Author(s)	Cristóbal Gallardo
Reviewers

Overview
Questions:

How can we analyse the health status of the soil?

How do plants modify the composition of microbial communities?

Objectives:

Use Nanopore data for studying soil metagenomics

Analyze and preprocess Nanopore reads

Use Kraken2 to assign a taxonomic labels

Requirements:

Introduction to Galaxy Analyses

Time estimation: 2 hours

Supporting Materials:

Datasets

Workflows

FAQs

instances Available on these Galaxies

Known Working

UseGalaxy.eu ✅ ⭐️

UseGalaxy.org (Main) ✅ ⭐️

UseGalaxy.org.au ✅ ⭐️

UseGalaxy.no ✅

Possibly Working

GalaxyTrakr

UseGalaxy.be

UseGalaxy.cz

UseGalaxy.fr

Published: Nov 24, 2020

Last modification: Jul 31, 2024

License: Tutorial Content is licensed under Creative Commons Attribution 4.0 International License. The GTN Framework is licensed under MIT

purl PURL: https://gxy.io/GTN:T00392

rating Rating: 4.0 (1 recent ratings, 16 all time)

version Revision: 5

Healthy soils are an essential element in maintaining the planet’s ecological balance. That is why their protection must be considered a priority in order to guarantee the well-being of humanity. The alteration of microbial populations often precedes changes in the physical and chemical properties of soils, so monitoring their condition can serve to predict their future evolution, allowing to develop strategies to mitigate ecosystem damage.

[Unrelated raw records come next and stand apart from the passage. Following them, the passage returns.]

-- ==== Sys2Proof/Machine/RegAddrC.lean ====
section
/-! DEFINITION. The BAR0 addresses of the registers of blocks SVC, KEY, TWN, CTL and the places of their fields,
written from the register tables at the end of spec chapters 12, 13, 14, 15 and the block bases of R11.
A register array is a function of its index; a field is a register address, its lowest bit and its width. -/

namespace Sys2Proof.Machine

open Sys2Proof

/-! ### SVC, spec/12_time_service.md -/

def SVC_STATUS : Nat := 0x190000
def SVC_CTL : Nat := 0x190004
def SVC_RESULT : Nat := 0x190008
def SVC_LEAP_PTP : Nat := 0x190010
def SVC_LEAP_NTP : Nat := 0x190014
def SVC_NTP_CFG : Nat := 0x190018
def SVC_CRY_WAIT : Nat := 0x19001C
def SVC_WEIR_NTP : Nat := 0x190020
def SVC_WEIR_PTP : Nat := 0x190024
def SVC_WEIR_CFG : Nat := 0x190028
def SVC_KOD_RATE : Nat := 0x19002C
def SVC_LAUNCH_MAX : Nat := 0x190030
def SVC_HOSTQ_QUOTA : Nat := 0x190034
def SVC_ICMP_RATE : Nat := 0x190038
def SVC_REFID (k : Nat) : Nat := 0x190040 + k * 0x4
def SVC_TSRC (k : Nat) : Nat := 0x190060 + k * 0x4
def SVC_CLOCK_ID_LO : Nat := 0x190080
def SVC_CLOCK_ID_HI : Nat := 0x190084
def SVC_STAT_HALF_LO : Nat := 0x190090
def SVC_STAT_HALF_HI : Nat := 0x190094
def SVC_IP_ADDR (e w : Nat) : Nat := 0x190100 + e * 0x20 + w * 0x4
def SVC_IP_CFG (e : Nat) : Nat := 0x190110 + e * 0x20
def SVC_MC_CFG (i : Nat) : Nat := 0x190400 + i * 0x20
def SVC_MC_RATE (i : Nat) : Nat := 0x190404 + i * 0x20
def SVC_MC_PRIO (i : Nat) : Nat := 0x190408 + i * 0x20
def SVC_MC_SEQ (i : Nat) : Nat := 0x19040C + i * 0x20
def SVC_MC_KEYID (i : Nat) : Nat := 0x190410 + i * 0x20
def SVC_UC_CFG (u : Nat) : Nat := 0x190800 + u * 0x20
def SVC_UC_BASE (u : Nat) : Nat := 0x190804 + u * 0x20
def SVC_UC_SIZE (u : Nat) : Nat := 0x190808 + u * 0x20
def SVC_UC_LIM (u : Nat) : Nat := 0x19080C + u * 0x20
def SVC_UC_DUR (u : Nat) : Nat := 0x190810 + u * 0x20
def SVC_UC_COUNT (u : Nat) : Nat := 0x190814 + u * 0x20
def SVC_UC_PORT7 (u : Nat) : Nat := 0x190818 + u * 0x20
def SVC_ESMC (n s : Nat) : Nat := 0x190A00 + n * 0x8 + s * 0x4
def SVC_UP (e : Nat) : Nat := 0x190A80 + e * 0x8
def SVC_CNT (i : Nat) : Nat := 0x190C00 + i * 0x4
def SVC_CNT_SNAP (i : Nat) : Nat := 0x190D00 + i * 0x4
def SVC_BUF_PIPE : Nat := 0x190E00
def SVC_BUF_TX : Nat := 0x190E04
def SVC_BUF_HOSTQ : Nat := 0x190E08
def SVC_BUF_FREE : Nat := 0x190E0C
def SVC_WEIR_HELD_LO : Nat := 0x190E20
def SVC_WEIR_HELD_HI : Nat := 0x190E24
def SVC_WEIR_ISSUED_LO : Nat := 0x190E28
def SVC_WEIR_ISSUED_HI : Nat := 0x190E2C
def SVC_WEIR_USED_LO : Nat := 0x190E30
def SVC_WEIR_USED_HI : Nat := 0x190E34
def SVC_WEIR_OVER_LO : Nat := 0x190E38
def SVC_WEIR_OVER_HI : Nat := 0x190E3C
def SVC_WEIR_CONST_LO : Nat := 0x190E40
def SVC_WEIR_CONST_HI : Nat := 0x190E44
def SVC_SESS_SEL : Nat := 0x191000
def SVC_SESS_W (w : Nat) : Nat := 0x191004 + w * 0x4
def SVC_WHEEL_STAT : Nat := 0x191040
def SVC_PIPE_STAT (p : Nat) : Nat := 0x191050 + p * 0x4
def SVC_NH_SEL : Nat := 0x191060
def SVC_NH_MAC_LO : Nat := 0x191064
def SVC_NH_MAC_HI : Nat := 0x191068

def SVC_STATUS_serving : Fld := ⟨SVC_STATUS, 0, 1⟩
def SVC_STATUS_time_valid : Fld := ⟨SVC_STATUS, 1, 1⟩
def SVC_STATUS_twin_mode : Fld := ⟨SVC_STATUS, 2, 2⟩
def SVC_STATUS_speaking : Fld := ⟨SVC_STATUS, 4, 1⟩
def SVC_STATUS_leap_ptp : Fld := ⟨SVC_STATUS, 5, 1⟩
def SVC_STATUS_leap_ntp : Fld := ⟨SVC_STATUS, 6, 1⟩
def SVC_STATUS_split : Fld := ⟨SVC_STATUS, 8, 8⟩
def SVC_STATUS_class : Fld := ⟨SVC_STATUS, 24, 8⟩
def SVC_CTL_nts_en : Fld := ⟨SVC_CTL, 0, 1⟩
def SVC_CTL_ptp_en : Fld := ⟨SVC_CTL, 1, 1⟩
def SVC_CTL_hostq_en : Fld := ⟨SVC_CTL, 2, 1⟩
def SVC_RESULT_cause : Fld := ⟨SVC_RESULT, 0, 8⟩
def SVC_NTP_CFG_precision : Fld := ⟨SVC_NTP_CFG, 0, 8⟩
def SVC_NTP_CFG_kod_poll : Fld := ⟨SVC_NTP_CFG, 8, 8⟩
def SVC_CRY_WAIT_us : Fld := ⟨SVC_CRY_WAIT, 0, 16⟩
def SVC_WEIR_NTP_rate : Fld := ⟨SVC_WEIR_NTP, 0, 16⟩
def SVC_WEIR_NTP_depth : Fld := ⟨SVC_WEIR_NTP, 16, 16⟩
def SVC_WEIR_PTP_rate : Fld := ⟨SVC_WEIR_PTP, 0, 16⟩
def SVC_WEIR_PTP_depth : Fld := ⟨SVC_WEIR_PTP, 16, 16⟩
def SVC_WEIR_CFG_v6_64 : Fld := ⟨SVC_WEIR_CFG, 0, 1⟩
def SVC_KOD_RATE_per_s : Fld := ⟨SVC_KOD_RATE, 0, 24⟩
def SVC_LAUNCH_MAX_ms : Fld := ⟨SVC_LAUNCH_MAX, 0, 16⟩
def SVC_HOSTQ_QUOTA_buffers : Fld := ⟨SVC_HOSTQ_QUOTA, 0, 16⟩
def SVC_ICMP_RATE_per_s : Fld := ⟨SVC_ICMP_RATE, 0, 16⟩
def SVC_TSRC_src (k : Nat) : Fld := ⟨(SVC_TSRC k), 0, 8⟩
def SVC_IP_CFG_valid (e : Nat) : Fld := ⟨(SVC_IP_CFG e), 0, 1⟩
def SVC_IP_CFG_ipv6 (e : Nat) : Fld := ⟨(SVC_IP_CFG e), 1, 1⟩
def SVC_IP_CFG_nts (e : Nat) : Fld := ⟨(SVC_IP_CFG e), 2, 1⟩
def SVC_IP_CFG_ptp (e : Nat) : Fld := ⟨(SVC_IP_CFG e), 3, 1⟩
def SVC_IP_CFG_ping (e : Nat) : Fld := ⟨(SVC_IP_CFG e), 4, 1⟩
def SVC_IP_CFG_ports (e : Nat) : Fld := ⟨(SVC_IP_CFG e), 8, 8⟩
def SVC_IP_CFG_dscp (e : Nat) : Fld := ⟨(SVC_IP_CFG e), 16, 6⟩
def SVC_MC_CFG_en (i : Nat) : Fld := ⟨(SVC_MC_CFG i), 0, 1⟩
def SVC_MC_CFG_port (i : Nat) : Fld := ⟨(SVC_MC_CFG i), 1, 3⟩
def SVC_MC_CFG_sub (i : Nat) : Fld := ⟨(SVC_MC_CFG i), 4, 1⟩
def SVC_MC_CFG_transport (i : Nat) : Fld := ⟨(SVC_MC_CFG i), 5, 2⟩
def SVC_MC_CFG_two_step (i : Nat) : Fld := ⟨(SVC_MC_CFG i), 7, 1⟩
def SVC_MC_CFG_domain (i : Nat) : Fld := ⟨(SVC_MC_CFG i), 8, 8⟩
def SVC_MC_CFG_profile (i : Nat) : Fld := ⟨(SVC_MC_CFG i), 16, 3⟩
def SVC_MC_CFG_bound_msgs (i : Nat) : Fld := ⟨(SVC_MC_CFG i), 19, 4⟩
def SVC_MC_CFG_auth_req (i : Nat) : Fld := ⟨(SVC_MC_CFG i), 23, 1⟩
def SVC_MC_RATE_logSync (i : Nat) : Fld := ⟨(SVC_MC_RATE i), 0, 8⟩
def SVC_MC_RATE_logAnnounce (i : Nat) : Fld := ⟨(SVC_MC_RATE i), 8, 8⟩
def SVC_MC_RATE_logMinDelayReq (i : Nat) : Fld := ⟨(SVC_MC_RATE i), 16, 8⟩
def SVC_MC_RATE_logL1Sync (i : Nat) : Fld := ⟨(SVC_MC_RATE i), 24, 4⟩
def SVC_MC_PRIO_priority1 (i : Nat) : Fld := ⟨(SVC_MC_PRIO i), 0, 8⟩
def SVC_MC_PRIO_priority2 (i : Nat) : Fld := ⟨(SVC_MC_PRIO i), 8, 8⟩
def SVC_MC_PRIO_spp (i : Nat) : Fld := ⟨(SVC_MC_PRIO i), 16, 8⟩
def SVC_MC_SEQ_sync (i : Nat) : Fld := ⟨(SVC_MC_SEQ i), 0, 16⟩
def SVC_MC_SEQ_announce (i : Nat) : Fld := ⟨(SVC_MC_SEQ i), 16, 16⟩
def SVC_UC_CFG_en (u : Nat) : Fld := ⟨(SVC_UC_CFG u), 0, 1⟩
def SVC_UC_CFG_ports (u : Nat) : Fld := ⟨(SVC_UC_CFG u), 1, 7⟩
def SVC_UC_CFG_domain (u : Nat) : Fld := ⟨(SVC_UC_CFG u), 8, 8⟩
def SVC_UC_CFG_profile (u : Nat) : Fld := ⟨(SVC_UC_CFG u), 16, 3⟩
def SVC_UC_CFG_bound_msgs (u : Nat) : Fld := ⟨(SVC_UC_CFG u), 19, 4⟩
def SVC_UC_CFG_auth_req (u : Nat) : Fld := ⟨(SVC_UC_CFG u), 23, 1⟩
def SVC_UC_CFG_one_step_ok (u : Nat) : Fld := ⟨(SVC_UC_CFG u), 24, 1⟩
def SVC_UC_BASE_base (u : Nat) : Fld := ⟨(SVC_UC_BASE u), 0, 18⟩
def SVC_UC_SIZE_size (u : Nat) : Fld := ⟨(SVC_UC_SIZE u), 0, 19⟩
def SVC_UC_LIM_logSync (u : Nat) : Fld := ⟨(SVC_UC_LIM u), 0, 8⟩
def SVC_UC_LIM_logDelay (u : Nat) : Fld := ⟨(SVC_UC_LIM u), 8, 8⟩
def SVC_UC_LIM_logAnnounce (u : Nat) : Fld := ⟨(SVC_UC_LIM u), 16, 8⟩
def SVC_UC_DUR_max (u : Nat) : Fld := ⟨(SVC_UC_DUR u), 0, 16⟩
def SVC_UC_DUR_min (u : Nat) : Fld := ⟨(SVC_UC_DUR u), 16, 16⟩
def SVC_UC_COUNT_sessions (u : Nat) : Fld := ⟨(SVC_UC_COUNT u), 0, 19⟩
def SVC_UC_PORT7_port7 (u : Nat) : Fld := ⟨(SVC_UC_PORT7 u), 0, 1⟩
def SVC_ESMC_en (n s : Nat) : Fld := ⟨(SVC_ESMC n s), 0, 1⟩
def SVC_ESMC_ssm (n s : Nat) : Fld := ⟨(SVC_ESMC n s), 4, 4⟩
def SVC_UP_en (e : Nat) : Fld := ⟨(SVC_UP e), 0, 1⟩
def SVC_UP_port (e : Nat) : Fld := ⟨(SVC_UP e), 1, 3⟩
def SVC_UP_sub (e : Nat) : Fld := ⟨(SVC_UP e), 4, 1⟩
def SVC_UP_transport (e : Nat) : Fld := ⟨(SVC_UP e), 5, 2⟩
def SVC_UP_domain (e : Nat) : Fld := ⟨(SVC_UP e), 8, 8⟩
def SVC_BUF_PIPE_buffers : Fld := ⟨SVC_BUF_PIPE, 0, 17⟩
def SVC_BUF_TX_buffers : Fld := ⟨SVC_BUF_TX, 0, 17⟩
def SVC_BUF_HOSTQ_buffers : Fld := ⟨SVC_BUF_HOSTQ, 0, 17⟩
def SVC_BUF_FREE_buffers : Fld := ⟨SVC_BUF_FREE, 0, 17⟩
def SVC_SESS_SEL_index : Fld := ⟨SVC_SESS_SEL, 0, 18⟩
def SVC_WHEEL_STAT_backlog_max : Fld := ⟨SVC_WHEEL_STAT, 0, 16⟩
def SVC_WHEEL_STAT_slot : Fld := ⟨SVC_WHEEL_STAT, 16, 16⟩
def SVC_PIPE_STAT_queue (p : Nat) : Fld := ⟨(SVC_PIPE_STAT p), 0, 9⟩
def SVC_PIPE_STAT_mops (p : Nat) : Fld := ⟨(SVC_PIPE_STAT p), 16, 16⟩
def SVC_NH_SEL_index : Fld := ⟨SVC_NH_SEL, 0, 12⟩
def SVC_NH_MAC_HI_mac : Fld := ⟨SVC_NH_MAC_HI, 0, 16⟩
def SVC_NH_MAC_HI_valid : Fld := ⟨SVC_NH_MAC_HI, 31, 1⟩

Advances in sequencing technologies have opened up the possibility of using the study of taxa present in bacterial communities as indicators of soil condition. For such an approach to be possible, variations in microbial populations need to be less affected by spatial factors than by human-derived alterations, which has been confirmed by various investigations (Hermans et al. 2016, Fierer and Jackson 2006).

Among the environmental variables that have shown the greatest correlation with alterations in the composition of bacterial communities are soil pH, the carbon-nitrogen ratio (C:N), and the co-concentrations of Olsen P (a measure of plant available phosphorus), aluminium and copper (Fig. 1).

Bacterial bioindicators. — **Figure 1**: Relationship between bacterial community composition and soil parameters. The radius of each circle represents the taxon abundance that was accounted for by each soil variable, based on adjusted R-squared values from distance-based multivariate multiple regression analyses. The univariate relationship between the abundance of each taxon and soil variables, calculated using Pearson’s correlation coefficient, is represented by the color of the circle. Phyla or classes are ordered according to overall abundance in all the samples, from most abundant (top) to least abundant (bottom). Image published originally in Hermans *et al.* 2016.

On the other hand, many species of microorganisms establish complex symbiotic relationships with plant organisms. The fraction of the substrate that is directly influenced by root secretions and associated microorganism is known as rhizosphere. Thus, for example, bacteria of the genus Bacillus, Pseudomonas or Burkholderia appear associated with the plant roots, protecting them from pathogenic microorganisms.

Bacterial communities. — **Figure 2**: Representation of the relationships between root microbiomes and plant organisms.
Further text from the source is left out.